Enterprise Products Partners and Navigator Gas have exported more than 300,000 mt of ethylene from their joint-venture terminal near the mouth of the Houston Ship Channel this year, and may consider expanding the terminal if outflows continue growing, Navigator CEO Henry Deans said Nov. 13.
"The most obvious capital requirement early on will be to consider whether or not we need to expand that ethylene terminal," he said when discussing capital availability during the company's third-quarter earnings call.
"If things go as we anticipate and continued volumes ramp up, we'll need more money for that."
The companies shipped out their first cargo from the terminal in January. US ethylene exports from January through September 2020 reached 452,825 mt, up more than 118% from 206,919 mt in the year-ago period, according to the latest US International Trade Commission data, released Nov. 5.
China remained the top recipient for the fourth straight month, having received 34,936 mt, up 4.7% from August.
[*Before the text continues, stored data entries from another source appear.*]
-- ==== Sys2Proof/Proofs/PeerLost.lean ====
section
/-! SUPPORT. The loss of a peer (R298, R421) while nothing else is about to go on: the peer stays lost, and every context that met the
loss notes it, whatever ends with it. -/

namespace Sys2Proof.Machine

open Sys2Proof.Safety

/-- The peers that are lost, the contexts and the warps. -/
def State.lossSide (s : State) : Store Bool × Store Ctx × Store Warp := (s.lost, s.ctxs, s.warps)

/-- A peer is lost, some contexts have noted a loss, and no access is about to go on. -/
def LossNoted (d : Nat) (cs : List Nat) (s : State) : Prop :=
  Store.get false s.lost d = true ∧ (∀ c ∈ cs, (s.ctx c).peerlost = true) ∧ noneReady s

theorem LossNoted.congr {d : Nat} {cs : List Nat} {s t : State} (h : LossNoted d cs s) (e : t.lossSide = s.lossSide) : LossNoted d cs t := by
  obtain ⟨lost, rest⟩ := Prod.mk.inj e
  obtain ⟨ctxs, warps⟩ := Prod.mk.inj rest
  obtain ⟨hl, hc, hr⟩ := h
  refine ⟨lost ▸ hl, fun c hm => ?_, fun w hw => hr w (warps ▸ hw)⟩
  rw [State.ctx, ctxs]
  exact hc c hm

theorem State.lossSide_of_besideFabric {s t : State} (h : t.besideFabric = s.besideFabric) : t.lossSide = s.lossSide :=
  State.of_besideFabric h State.lossSide fun _ => rfl

theorem State.lossSide_foldl {β : Type} (f : State → β → State) (h : ∀ s b, (f s b).lossSide = s.lossSide) (l : List β) (s : State) :
    (l.foldl f s).lossSide = s.lossSide :=
  foldl_keeps State.lossSide f h l s

theorem LossNoted.foldl {β : Type} {d : Nat} {cs : List Nat} {f : State → β → State} (l : List β)
    (h : ∀ s, ∀ b ∈ l, LossNoted d cs s → LossNoted d cs (f s b)) {s : State} (hs : LossNoted d cs s) : LossNoted d cs (l.foldl f s) :=
  List.foldlRecOn (motive := LossNoted d cs) l f hs fun t ht b hb => h t b hb ht

theorem LossNoted.flow {d : Nat} {cs : List Nat} {s : State} (h : LossNoted d cs s) : LossNoted d cs s.flow :=
  h.congr (State.lossSide_of_besideFabric (s.besideFabric_flow h.2.2))

/-! ### What ends with the peer -/

/-- A context that meets the loss notes it, and none forgets it. -/
theorem LossNoted.modCtx {d : Nat} {cs : List Nat} {s : State} (h : LossNoted d cs s) (c : Nat) (f : Ctx → Ctx)
    (hf : ∀ k, (f k).peerlost = true) : LossNoted d (c :: cs) (s.modCtx c f) := by
  obtain ⟨hl, hc, hr⟩ := h
  refine ⟨hl, fun k hk => ?_, hr⟩
  rw [State.ctx_modCtx]
  split
  · exact hf _
  · next hne => exact hc k ((List.mem_cons.mp hk).resolve_left hne)

theorem LossNoted.foldl_modCtx {d : Nat} {f : Ctx → Ctx} (hf : ∀ k, (f k).peerlost = true) (l cs : List Nat) {s : State}
    (h : LossNoted d cs s) : LossNoted d (l ++ cs) (l.foldl (fun s c => s.modCtx c f) s) := by
  induction l generalizing s cs with
  | nil => exact h
  | cons c l ih =>
    have rest := ih (c :: cs) (h.modCtx c f hf)
    exact ⟨rest.1, fun k hk => rest.2.1 k (by simpa [or_left_comm] using hk), rest.2.2⟩

theorem Store.get_eq_or_mem {α : Type} (d : α) (m : Store α) (k : Nat) : Store.get d m k = d ∨ ∃ e ∈ m, e.2 = Store.get d m k := by
  induction m with
  | nil => exact .inl rfl
  | cons e m ih =>
    rw [Store.get_cons]
    split
    · exact .inr ⟨e, .head m, rfl⟩
    · exact ih.imp_right fun ⟨x, hx, hv⟩ => ⟨x, .tail e hx, hv⟩

/-- Changing a warp but not its log makes no access ready. -/
theorem noneReady_modWarp {s : State} (h : noneReady s) (w : Nat) (f : Warp → Warp) (hf : ∀ x, (f x).log = x.log) :
    noneReady (s.modWarp w f) := by
  have own : ∀ l ∈ (s.warp w).log, l.wait ≠ .ready := by
    rcases Store.get_eq_or_mem {} s.warps w with hd | ⟨e, he, hv⟩
    · rw [State.warp, hd]
      exact fun l hl => nomatch hl
    · rw [State.warp, ← hv]
      exact h e he
  intro e he
  have he : e ∈ Store.set {} s.warps w (f (s.warp w)) := he
  unfold Store.set at he
  split at he
  · exact h e (List.mem_of_mem_filter he)
  · rcases Store.mem_insert _ _ _ _ he with rfl | hm
    · rw [hf]
      exact own
    · exact h e hm

theorem State.lossSide_engineAnswer (s : State) (g q addr : Nat) (a : Answer) : (s.engineAnswer g q addr a).lossSide = s.lossSide := by
  unfold State.engineAnswer
  split
  · rfl
  · dsimp only
    split <;> rfl

theorem State.lossSide_queueAnswer (s : State) (q addr : Nat) (a : Answer) : (s.queueAnswer q addr a).lossSide = s.lossSide := by
  unfold State.queueAnswer
  dsimp only
  split
  · rfl
  · split
    · split <;> rfl
    · rfl

/-- A request of an engine or of a queue ends with its peer. -/
theorem LossNoted.answerSent {d : Nat} {cs : List Nat} {s : State} (h : LossNoted d cs s) (r : Sent)
    (hr : (∃ g q, r.link = .engine g q) ∨ ∃ q, r.link = .queue q) : LossNoted d cs (s.answerSent r .lost) := by
  have met : ∀ b : Bool, LossNoted d cs (if b then s.metLost r.x.ctx r.x.dst else s) := by
    intro b
    split
    · obtain ⟨hl, hc, hn⟩ := h.modCtx r.x.ctx (fun k => { k with peerlost := true, lostpeer := if k.peerlost then k.lostpeer else r.x.dst })
        fun _ => rfl
      exact ⟨hl, fun c hm => hc c (.tail _ hm), hn⟩
    · exact h
  unfold State.answerSent State.endRequest
  split
  · exact h
  · rcases hr with ⟨g, q, hr⟩ | ⟨q, hr⟩ <;> rw [hr]
    · exact (met _).congr (State.lossSide_engineAnswer _ _ _ _ _)
    · exact (met _).congr (State.lossSide_queueAnswer _ _ _ _)

theorem State.lossSide_pokeColls (s : State) (p : Nat → Bool) : (s.pokeColls p).lossSide = s.lossSide := by
  unfold State.pokeColls
  refine State.lossSide_foldl _ (fun t w => ?_) _ s
  split
  · refine State.lossSide_foldl _ (fun t q => ?_) _ t
    split
    · split
      · split <;> rfl
      · rfl
    · rfl
  · rfl

theorem State.lossSide_keepNotice (s : State) (ctx : Nat) (n : Nat × Nat × Nat × Nat) : (s.keepNotice ctx n).lossSide = s.lossSide := rfl
theorem State.lossSide_dropWrites (s : State) (m : Store Core) (p : Instr → Bool) :
    (({ s with cores := m } : State).cancel p).lossSide = s.lossSide := rfl

/-- The machine with a peer marked lost, and without what it kept for that peer at the fabric (R421). -/
def State.markLost (s : State) (d : Nat) : State :=
  let mine := fun (k : Nat) => decide (k / 24 = d)
  { s with
    lost := Store.set false s.lost d true
    sent := s.sent.filter fun r => r.x.dst != d
    unsent := s.unsent.filter fun r => r.x.dst != d
    keysOut := s.keysOut.filter fun k => k.src != d
    busyHold := s.busyHold.filter fun e => !mine e.1
    settling := s.settling.filter fun e => !mine e.1
    queries := s.queries.filter fun x => x.src != d
    remap := s.remap.filter fun e => !mine e.1 }

/-- PEER_LOST where what is unanswered belongs to engines and queues, and no ticket names the peer (R421). -/
theorem lossNoted_losePeer (s : State) (d : Nat)
    (hlinks : ∀ r ∈ s.sent ++ s.unsent, r.x.dst = d → (∃ g q, r.link = .engine g q) ∨ ∃ q, r.link = .queue q)
    (htickets : ∀ c ∈ s.cores, ∀ e ∈ c.2.tickets, e.peer ≠ d) (hr : noneReady s) : LossNoted d (s.metLoss d) (s.losePeer d) := by
  have tickets : ((s.cores.flatMap fun c => (c.2.tickets.filter fun t => t.peer == d).map TicketEntry.ticket)).eraseDups = [] := by
    have : (s.cores.flatMap fun c => (c.2.tickets.filter fun t => t.peer == d).map TicketEntry.ticket) = [] := by
      simpa using htickets
    rw [this]; rfl
  unfold State.losePeer
  rw [tickets]
  dsimp only [List.foldl_nil]
  refine LossNoted.flow (LossNoted.congr ?_ (State.lossSide_pokeColls _ _))
  refine LossNoted.congr ?_ (State.lossSide_dropWrites _ _ _)
  refine LossNoted.congr ?_ (State.lossSide_foldl _ (fun t n => t.lossSide_keepNotice _ _) _ _)
  refine LossNoted.foldl _ (fun t r hm h => h.answerSent r ?_) ?_
  · obtain ⟨hm, hd⟩ := List.mem_filter.mp hm
    exact hlinks r hm (by simpa using hd)
  · refine LossNoted.foldl _ (fun t w _ h => ?_) ?_
    · obtain ⟨hl, hc, hn⟩ := h
      exact ⟨hl, hc, noneReady_modWarp hn w _ fun _ => rfl⟩
    have lost := LossNoted.foldl_modCtx (d := d) (f := fun k => { k with peerlost := true, lostpeer := if k.peerlost then k.lostpeer else d })
      (fun _ => rfl) (s.metLoss d).eraseDups [] (s := s.markLost d) ⟨by simp [State.markLost], fun _ h => (List.not_mem_nil h).elim, hr⟩
    exact ⟨lost.1, fun c hc => lost.2.1 c (by simpa using hc), lost.2.2⟩

/-- PEER_LOST: what it schedules after one peer takes nothing back. -/
theorem peerLost_holds (s : State) (d : Nat) (hdue : s.lossDue d = true)
    (hlinks : ∀ r ∈ s.sent ++ s.unsent, r.x.dst = d → (∃ g q, r.link = .engine g q) ∨ ∃ q, r.link = .queue q)
    (htickets : ∀ c ∈ s.cores, ∀ e ∈ c.2.tickets, e.peer ≠ d) (hr : noneReady s) :
    completes (.peerLost d) s fun t => Store.get false t.lost d = true ∧ ∀ c ∈ s.metLoss d, (t.ctx c).peerlost = true := by
  obtain ⟨lost, noted, -⟩ := lossNoted_losePeer s d hlinks htickets hr
  refine ⟨_, rfl, ?_⟩
  rw [if_pos hdue]
  split <;> exact ⟨lost, noted⟩

end Sys2Proof.Machine
end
Belgium surpassed Taiwan, coming in second with 6,717 mt of US ethylene imported, and Taiwan was third with 4,538 mt, USITC data showed.
Deans said Navigator was "pretty confident" the companies could adjust the terminal's capacity by 10% using its current footprint.
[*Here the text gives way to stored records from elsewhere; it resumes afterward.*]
-- ==== Sys2Proof/Proofs/TileWords.lean ====
section
/-! STATEMENT PROOFS. A word that writes s61 confines the whole of A to M (R22), which the statement does not ask of the state before. -/

namespace Sys2Proof.Machine

open Sys2Proof.Safety

/-- A warp of a workgroup with one tile, whose running split has a thread of the second mask word in A that M has not. -/
def strayDesk : State :=
  { userDesk with
    wgs := [(0, { tcount := 1 })]
    warps := [(0, { resident := true, nsregs := 64, splits := [(0, { state := .running, m := 1, a := 1 ||| bit 40 })] })] }

theorem strayDesk_issuing : issuing strayDesk = true ∧ (me strayDesk).readS 62 = 0x100 := by decide

/-- TSTATE into s61 clears the thread that A had outside M. -/
theorem tstate_confines_mask : ∃ t, exec (.tstate false 61 0) strayDesk = .next t ∧ (me t).readS 62 = 0 := ⟨_, rfl, by decide⟩

/-- What the statement asks of that word: s62 reads as before. -/
theorem tstate_spec_keeps_s62 : ∃ p, tileWords (.tstate false 61 0) strayDesk = some p ∧ p.fits strayDesk = true
    ∧ ∀ t, p.holds t → (me t).readS 62 = (me strayDesk).readS 62 := by
  refine ⟨_, rfl, by decide, fun t h => ?_⟩
  obtain ⟨-, -, -, -, -, -, reads⟩ := h
  exact reads 62 (by decide)

/-- Refutes O17: TSTATE into s61 where A holds a thread outside M changes s62 as well. -/
theorem not_tileWords : ¬ Obligations.TileWords := by
  unfold Obligations.TileWords
  intro h
  obtain ⟨p, hp, fits, kept⟩ := tstate_spec_keeps_s62
  obtain ⟨issues, before⟩ := strayDesk_issuing
  obtain ⟨t, ht, holds⟩ := h _ strayDesk p hp (by decide) issues fits
  obtain ⟨u, hu, after⟩ := tstate_confines_mask
  rw [hu] at ht
  cases ht
  exact absurd (after.symm.trans ((kept _ holds).trans before)) (by decide)

end Sys2Proof.Machine
end


-- ==== Sys2Proof/Proofs/PlacementEvents.lean ====
section
/-! STATEMENT PROOFS. A resident grid of which a part was placed before: packing it ends at its total, where the statement asks for
the whole total more (R57, R360). -/

namespace Sys2Proof.Machine

open Sys2Proof.Safety

/-- Of one core that may take the next workgroup, the dispatcher chooses this one. -/
theorem getD_filter_singleton {α : Type} (p : α → Bool) (a : α) (n : Nat) : ([a].filter p).getD n a = a := by
  cases h : p a <;> cases n <;> simp [List.filter, h]

/-- Where one core alone may take the next workgroup, it goes there, whatever the dispatcher chooses. -/
theorem State.placeNext_of_one (s : State) (l c : Nat)
    (one : (((s.choose 16).2.coresOf (s.launch l).ctx).filter fun d =>
      !((s.choose 16).2.core d).swapping && ((s.choose 16).2.fitOn (s.launch l) d (s.choose 16).1).isSome) = [c]) :
    s.placeNext l = (((s.choose 16).2.choose ((s.choose 16).2.lighter [c]).length).2.fitOn (s.launch l) c (s.choose 16).1).map fun ps =>
      let r := ((s.choose 16).2.choose ((s.choose 16).2.lighter [c]).length).2.reserveWg l (s.launch l).next c ps
      (r.1, r.2.modLaunch l fun k => { k with next := k.next + 1 }) := by
  simp only [State.placeNext, one]
  unfold State.lighter
  rw [getD_filter_singleton]

/-- A resident launch of context 16, with one core and three accumulators for each of its two workgroups, one of which is counted
as placed. -/
def gridDesk : State :=
  { ({} : State) with
    parts := [(0, { state := .active, entry := [(8, 1), (36, 16), (40, 1)] })]
    ctxs := [(16, { loop := { contract := some {}, cores := [0] } })]
    launches := [(0, { active := true, ctx := 16, isResident := true, gridX := 2, gridY := 1, gridZ := 1, next := 1
                       tiles := [{ kind := 2, lacc := 0 }, { kind := 2, lacc := 1 }, { kind := 2, lacc := 2 }] })] }

/-- The one workgroup that packing places, and the machine then. -/
def gridPacked : List Nat × State := (gridDesk.packWhole 0).getD ([], gridDesk)

theorem gridDesk_packWhole : gridDesk.packWhole 0 = some gridPacked := by
  have h : (gridDesk.packWhole 0).isSome = true := by decide
  obtain ⟨p, hp⟩ := Option.isSome_iff_exists.mp h
  simp [gridPacked, hp]

/-- Two more workgroups do not fit. -/
theorem gridDesk_placeWhole : gridDesk.placeWhole 0 2 = none := by
  have first := State.placeNext_of_one gridDesk 0 0 rfl
  unfold State.placeWhole
  rw [first]
  rfl

theorem gridDesk_placeAll : gridDesk.placeAll 0 = some gridPacked := by
  have total : (gridDesk.launch 0).total = 2 := rfl
  unfold State.placeAll
  rw [total, gridDesk_placeWhole]
  exact gridDesk_packWhole

/-- WORKGROUP_PLACE places it, and both workgroups of the launch then count as placed. -/
theorem gridDesk_places : ∃ t, exec (.workgroupPlace 0) gridDesk = .next t ∧ (t.launch 0).next = 2 := by
  refine ⟨gridDesk.placeStep 0, rfl, ?_⟩
  have h : gridDesk.placeStep 0
      = ((gridPacked.1.foldl (fun (s : State) g => s.soonFor 0 3000 (.workgroupRelease g)) gridPacked.2).placedAll 0).keepRoom 0 := by
    show (match gridDesk.placeAll 0 with
      | some p => ((p.1.foldl (fun (s : State) g => s.soonFor 0 3000 (.workgroupRelease g)) p.2).placedAll 0).keepRoom 0
      | none => (gridDesk.makeRoom 0).blockPlace 0) = _
    rw [gridDesk_placeAll]
  rw [h]
  decide

/-- The statement asks for the whole grid more than was placed before. -/
theorem gridDesk_claim : ∃ p, placeClaims (.workgroupPlace 0) gridDesk = some p ∧ p.ok ∧ ∀ t, p.holds t → (t.launch 0).next = 3 := by
  have h : placeClaims (.workgroupPlace 0) gridDesk = (gridDesk.placeAll 0).map _ := rfl
  rw [gridDesk_placeAll] at h
  exact ⟨_, h, ⟨rfl, rfl, rfl, by decide⟩, fun t ht => ht.1⟩

/-- Refutes O29: where a workgroup of a resident grid counts as placed, the rest is packed up to the grid's total. -/
theorem not_placementEvents : ¬ Obligations.PlacementEvents := by
  unfold Obligations.PlacementEvents
  intro h
  obtain ⟨p, hp, ok, asks⟩ := gridDesk_claim
  obtain ⟨t, ht, holds⟩ := h _ gridDesk p hp ok
  obtain ⟨u, hu, total⟩ := gridDesk_places
  rw [hu] at ht
  cases ht
  exact absurd (total.symm.trans (asks _ holds)) (by decide)

end Sys2Proof.Machine
end


-- ==== Sys2Proof/Proofs/ServiceErrors.lean ====
section
/-! STATEMENT PROOFS. Walks, sweeps and errors: what the TLBs keep (R309 to R311) and what an error strikes (R334). -/

namespace Sys2Proof.Machine

open Sys2Proof.Safety

theorem sameMemory_refl (s : State) : sameMemory s s := ⟨fun _ _ => rfl, fun _ => rfl⟩

/-! ### Translations (R309 to R311) -/

/-- What both TLBs take of a walk that ends in a translation. -/
def State.takesWalk (s : State) (core va : Nat) (e : Tlb) : State :=
  (s.modCore core fun k => { k with tlb := (e :: k.tlb.filter fun x => !x.covers e.part e.asid va).take 1024 }).modCluster
    (clusterOf core) fun k => { k with tlb := (e :: k.tlb.filter fun x => !x.covers e.part e.asid va).take 4096 }

theorem exec_translationWalk_ok {s t : State} {ctx : Nat} {va : DWord} {k : Access} {e : Tlb} (core : Nat)
    (h : s.walk ctx va.toNat k false none = .ok e t) : exec (.translationWalk core ctx va k) s = .next (t.takesWalk core va.toNat e) := by
  show execTranslationWalk core ctx va k s = _
  unfold execTranslationWalk
  rw [h]
  rfl

theorem State.takesWalk_head (s : State) (core va : Nat) (e : Tlb) :
    ((s.takesWalk core va e).core core).tlb.head? = some e ∧ ((s.takesWalk core va e).cluster (clusterOf core)).tlb.head? = some e := by
  unfold State.takesWalk
  constructor
  · rw [State.core_modCluster, State.core_modCore, if_pos rfl]; rfl
  · rw [State.cluster_modCluster, if_pos rfl]; rfl

theorem keepsClaims_translationWalk (core ctx : Nat) (va : DWord) (k : Access) : KeepsClaims serviceClaims (.translationWalk core ctx va k) := by
  intro s p hp ok
  obtain rfl := Option.some.inj hp
  dsimp only at ok ⊢
  cases h : s.walk ctx va.toNat k false none with
  | ok e t =>
    obtain ⟨core', cluster'⟩ := t.takesWalk_head core va.toNat e
    exact ⟨_, exec_translationWalk_ok core h, core', cluster', rfl, rfl⟩
  | wait q t => rw [h] at ok; exact ok.elim
  | trap c => rw [h] at ok; exact ok.elim

/-- The generation after a sweep. -/
theorem State.sweep_gen (s : State) (p : Tlb → Bool) : (s.sweep p).gen = if s.gen ≥ 0xFFFF then 0 else s.gen + 1 := by
  unfold State.sweep
  dsimp only
  split <;> rfl

theorem State.cores_sweep (s : State) (p : Tlb → Bool) (h : Store.wf {} s.cores = true) (c : Nat) :
    ((s.sweep p).core c).tlb = (s.core c).tlb.filter fun e => !p e := by
  unfold State.sweep State.core
  dsimp only
  split
  · rw [Store.get_mapVals _ _ _ _ (Store.wf_mapVals _ _ _ h) rfl, Store.get_mapVals _ _ _ _ h rfl]
  · rw [Store.get_mapVals _ _ _ _ h rfl]

theorem State.clusters_sweep (s : State) (p : Tlb → Bool) (h : Store.wf {} s.clusters = true) (c : Nat) :
    ((s.sweep p).cluster c).tlb = (s.cluster c).tlb.filter fun e => !p e := by
  unfold State.sweep State.cluster
  dsimp only
  split <;> rw [Store.get_mapVals _ _ _ _ h rfl]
"And then the next best one is if you expand in an existing facility because the cost per ton of installed capacity is dramatically reduced. That's a good opportunity," he said.
Oeyvind Linderman, Navigator's chief commercial officer, said the terminal's utilization levels exceeded 90% during the summer months. Once vessels discharged ethylene in Asian ports, captains "had standing orders to double back to the US Gulf to pick up the next export parcel." Linderman said.
The terminal is expected to reach its nameplate capacity of 1 million mt/year in December when a refrigerated tank under construction is on schedule to undergo commissioning and startup, Deans said.
He said ethylene is expected to be loaded into the tank in mid-December.